■ Records shown
-- ==== Sys2Proof/Machine/Regs.lean ====
section
/-! DEFINITION. What a read of a hub or management register returns (R331, R332). -/

namespace Sys2Proof.Machine

/-- First byte of the hub and management registers (R72). -/
def hubBase : Nat := 0xF000000000000

/-- Exit latency of a rest state, in µs (R365). -/
def exitLatency : Nat → Nat
  | 0 => 0
  | 1 => 2
  | 2 => 50
  | 3 => 1000
  | _ => 20000

/-- REST_STATE.ALLOW: the deepest state whose exit latency is at most TOL (R365). -/
def Boot.allow (b : Boot) : Nat :=
  let tol := b.latTol.toNat
  if 20000 ≤ tol then 4 else if 1000 ≤ tol then 3 else if 50 ≤ tol then 2 else if 2 ≤ tol then 1 else 0

/-- The deepest state the device may enter: without the feature of S3 and S4 it is S2 at most (R346, R365; log 96). -/
def State.restAllow (s : State) : Nat := if s.hasFeature 33 then s.boot.allow else min 2 s.boot.allow

/-- The two words of a continuation queue descriptor (R113). -/
def CQueue.word (q : CQueue) : Nat → Nat
  | 0 => (if q.v then 2 ^ 63 else 0) + q.log2.toNat * 2 ^ 57 + q.asid.toNat * 2 ^ 45 + q.base.toNat
  | _ => q.tail.toNat * 2 ^ 32 + q.head.toNat

/-- A continuation queue by number. -/
def Hub.queue (h : Hub) (q : Nat) : CQueue := amGet CQueue.reset h.queues q

/-- A BTE queue by number. -/
def Hub.bteq (h : Hub) (q : Nat) : BteQ := amGet BteQ.reset h.bte q

/-- A fabric barrier table entry's words (R332). -/
def FabBar.word (b : FabBar) : Nat → Nat
  | 0 => b.asid.toNat * 2 ^ 32 + b.off
  | 1 => b.pcount.toNat * 2 ^ 32 + b.n
  | 2 => b.list.toNat
  | _ => b.srec.toNat

/-- A fabric barrier table entry by index. -/
def Fabric.bar (f : Fabric) (i : Nat) : FabBar := amGet FabBar.reset f.bars i

/-- One row of consecutive registers: the value at a word index, 0 past the end. -/
def rowVal (xs : List Nat) (i : Nat) : Nat := xs.getD i 0

/-- A register by its BAR0 offset, as an aligned 8-byte read returns it (R331, R332). -/
def State.regRead (s : State) (off : Nat) : Nat :=
  let r := s.hub.regs
  let i := off % 0x1000 / 8
  if off < 0x10000 then
    match off / 0x1000 with
    | 0x0 => rowVal [s.fab.device % 1024 + s.fab.inc.toNat * 2 ^ 16, s.boot.stage.toNat, r.astabBase.toNat,
                     r.firnSize.toNat, r.firnMap.toNat] i
    | 0x1 => rowVal [r.fqBase.toNat, r.fqSize.toNat, r.fqWidx.toNat, r.fqRidx.toNat, 0, 0] i
    | 0x2 => rowVal [r.olBase.toNat, r.olSize.toNat, r.olWidx.toNat, r.olRidx.toNat, r.olLost.toNat] i
    | 0x3 => rowVal [r.preemptCtl.toNat, r.preemptTgt.toNat, r.preDeadline.toNat, r.saveBase.toNat, r.saveSlots.toNat,
                     r.thermLimit.toNat] i
    | 0x4 => rowVal [r.sampleBase.toNat, r.sampleSize.toNat, r.sampleWidx.toNat, r.sampleRidx.toNat,
                     r.sampleDrop.toNat] i
    | 0x5 => rowVal [r.dbgCtl.toNat, 0, 0, 0, r.dumpBase.toNat, r.dumpSize.toNat,
                     (if r.dumpDone then 1 else 0) + (if r.dumpBusy then 2 else 0), 0] i
    | 0x6 => rowVal [r.captureCtl.toNat, r.captureBase.toNat, r.captureSize.toNat, r.captureWidx.toNat,
                     r.captureRidx.toNat] i
    | 0x7 => rowVal ([r.fabAdapt.toNat, r.fabTmo.toNat, r.offloadDl.toNat] ++ r.dbl.map (·.toNat)) i
    | 0x8 => rowVal [r.tlbiAsid.toNat, r.tlbiStart.toNat, r.tlbiLen.toNat, (if r.tlbiGo.isSome then 1 else 0),
                     r.pgrelPa.toNat, r.pgrelLen.toNat,
                     (if r.pgrelBusy then 1 else 0) + (if r.pgrelLost then 2 else 0), r.ownmapBase.toNat,
                     r.shwinBase.toNat, r.notifyBase.toNat, r.hrefAddr.toNat, r.hrefCount.toNat] i
    | 0x9 => rowVal (r.firnErr.map (·.toNat)) i
    | 0xA => rowVal [s.boot.latTol.toNat, s.boot.rest + s.restAllow * 16,
                     s.boot.running.svn.toNat * 2 ^ 16 + s.boot.stacksBad.toNat * 2 ^ 8 + s.boot.fail] i
    | 0xB => rowVal [s.boot.rcvAddr.toNat, s.boot.rcvLen.toNat, (if s.boot.rcvGo then 1 else 0),
                     s.boot.rcvSvn.toNat * 2 ^ 16 + s.boot.rcvResult] i
    | _ => 0
  else if off < 0x10400 then (s.hub.queue (off / 16 % 64)).word (off / 8 % 2)
  else if 0x20000 ≤ off && off < 0x21000 then
    let q := s.hub.bteq (off / 16 % 256)
    if off / 8 % 2 = 0 then q.desc.toNat else q.asid.toNat
  else if 0x40000 ≤ off && off < 0x42000 then (amGet 0 s.fab.exports (off / 8 % 1024)).toNat
  else if 0x60000 ≤ off && off < 0x60800 then (s.fab.bar (off / 32 % 64)).word (off / 8 % 4)
  else if 0x3F0000 ≤ off && off < 0x3F0080 then ((s.hub.msixTable.getD (off % 0x80 / 8) 0)).toNat
  else if off = 0x3F8000 then s.hub.msixPending.toNat
  else 0

/-- A device read of the register range: 8 bytes aligned read a register, any other size 0 (R331). -/
def State.regBytes (s : State) (pa n : Nat) : List Byte :=
  if n = 8 && pa % 8 == 0 && pa - hubBase < 0x400000 then leBytes 8 (s.regRead (pa - hubBase)) else List.replicate n 0

/-- A device write of the register range: an aligned 8-byte write is one register write, made next (R331). -/
def State.regStore (s : State) (pa n data en : Nat) : State :=
  if n = 8 && pa % 8 == 0 && pa - hubBase < 0x400000 && en % 256 == 255 then
    { s with agenda := .register (pa - hubBase) (BitVec.ofNat 64 data) :: s.agenda }
  else s

end Sys2Proof.Machine
end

■ Problem requirements
How many lines in the data above hold the word "latTol"? Answer with the number alone.

■ Exercise solution
2